While Asia’s richest man, Li Ka-shing has been selling out his China real estate assets, Hong Kong’s fifth wealthiest billionaire has decided to double-down on his China bets by taking New World China Land Limited (HKG:0917) private.
The HK$18.6 billion (US$2.4 billion) bid by Cheng Yu-tung’s New World Development Co (HKG:0017) to buy back shares in the company’s China subsidiary shows a confidence in the company, as well as the China market, that is not shared by all investors.
Stock in New World China Land has traded below the company’s net asset value for more than six years.
According to a report in Bloomberg, shareholders in the Hong Kong-listed real estate developer will receive a premium of 32 percent for their shares over Friday’s closing price of HK$6.63. The stock rose 28.99 percent in trading on Friday, while shares of its parent, New World Development, were off more than 14 percent.
Li Selling Off China Assets
In contrast to Cheng’s decision to take his China subsidiary private, the man best known for profiting from real estate in the region, Li Ka-shing has been bearish about the prospects for the country’s property markets.
In February Li’s ARA Asset Management closed the sale of a Nanjing office building for RMB 2.48 billion, and sold a number of assets last year, including parting ways with an office tower in Shanghai during October for US$1.15 billion.
Combining Balance Sheets as Acquisition Costs Rise
However, some analysts saw advantages for New World and Cheng in the privatisation move. Bloomberg spoke to a Bank of America Merrill Lynch analyst who noted,
“New World Group does not need two separate platforms for doing property in Hong Kong and China. The privatization would allow New World China to utilize its parent’s bigger balance sheet as China property development is still capex intensive if it wants to expand.”
Land prices in China having been rising to historic levels recently as developers compete for the land necessary to launch new projects.
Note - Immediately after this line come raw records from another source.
/-- A UDP datagram received on an Ethernet port (R61): the arrival time is the MAC's time stamp. -/
structure Datagram where
  port : Nat
  arrival : Nat
  fragment : Bool
  ipv6 : Bool
  srcIp : Nat
  srcPort : Nat
  dstPort : Nat
  bytes : List Byte
  deriving DecidableEq, Repr

/-- An ARP, neighbour discovery or ICMP echo message (R417). -/
structure NetQuery where
  port : Nat
  vlan : Nat
  srcMac : Nat
  srcIp : Nat
  targetIp : Nat
  payload : List Byte
  deriving DecidableEq, Repr

/-- What the scrubber finds in one line (R223, R224, R231). -/
inductive ScrubFinding where
  /-- no error -/
  | clean
  /-- a single symbol in error, corrected and rewritten -/
  | corrected
  /-- the rewritten line needs correction again: the row fails (R231) -/
  | correctedAgain
  /-- two or more symbols in error: the row fails (R231) and the tile follows R228 -/
  | uncorrectable
  deriving DecidableEq, Repr

/-- How a lane leaves its port (R307). -/
inductive LaneFault where
  | lossOfLock
  | fecThreshold
  deriving DecidableEq, Repr

/-- What the receiver's FEC says of the codewords of a flit (R302, R305). -/
inductive FecResult where
  | clean
  | corrected
  | uncorrectable
  deriving DecidableEq, Repr

/-- The inputs of time whose loss moves time to HOLDOVER (R39, R489). -/
inductive TimeInput where
  | source
  | tenMhz
  | pps
  deriving DecidableEq, Repr

/-- A write or read of a register in BAR0 (R390, R391). -/
structure Bar0Access where
  write : Bool
  offset : Nat
  size : Nat
  value : Nat
  deriving DecidableEq, Repr

/-- Writes to PCIe configuration space that the device acts on (R386, R389, R408). -/
inductive PcieConfig where
  | busMaster (enable : Bool)
  | powerD3hot (d3 : Bool)
  /-- BAR2 size as a multiple of 1 GiB -/
  | resizeBar2 (gib : Nat)
  | msixEnable (enable : Bool)
  deriving DecidableEq, Repr

/-- The result of a physical unit's BIST (R472). -/
inductive Verdict where
  | pass
  | fail
  deriving DecidableEq, Repr

/-- The straps of R491. -/
structure Straps where
  slot : Nat
  width : Nat
  testEn : Bool
  deriving DecidableEq, Repr

/-- Which supply leaves tolerance (R485). -/
inductive Supply where
  | vin12
  | v3p3sb
  deriving DecidableEq, Repr

/-- A unit in which a self-test found a fault that sparing absorbs (R475): a physical core, a Marrow engine, an HBM row with an
address in it, a module of a die-to-die link, a lane of a port. -/
inductive TestUnit where
  | core (die phys : Nat)
  | engine (s phys : Nat)
  | row (s ch pc row addr : Nat)
  | module (link m : Nat)
  | lane (p lane : Nat)
  deriving DecidableEq, Repr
According to New World China’s website, the company has developed 36 major projects in China in 22 cities, and its portfolio spans residential, office retail and hotel projects.
Forbes latest Billionaire List estimated New World’s former chairman, Cheng Yu-tung as having a personal fortune of $16.2 billion, making him Hong Kong’s fifth-richest person (with Li being first), and ranks 54th globally.
Cheng also owns Chow Tai Fook Jewellery Group Ltd., the world’s largest listed jewelry chain.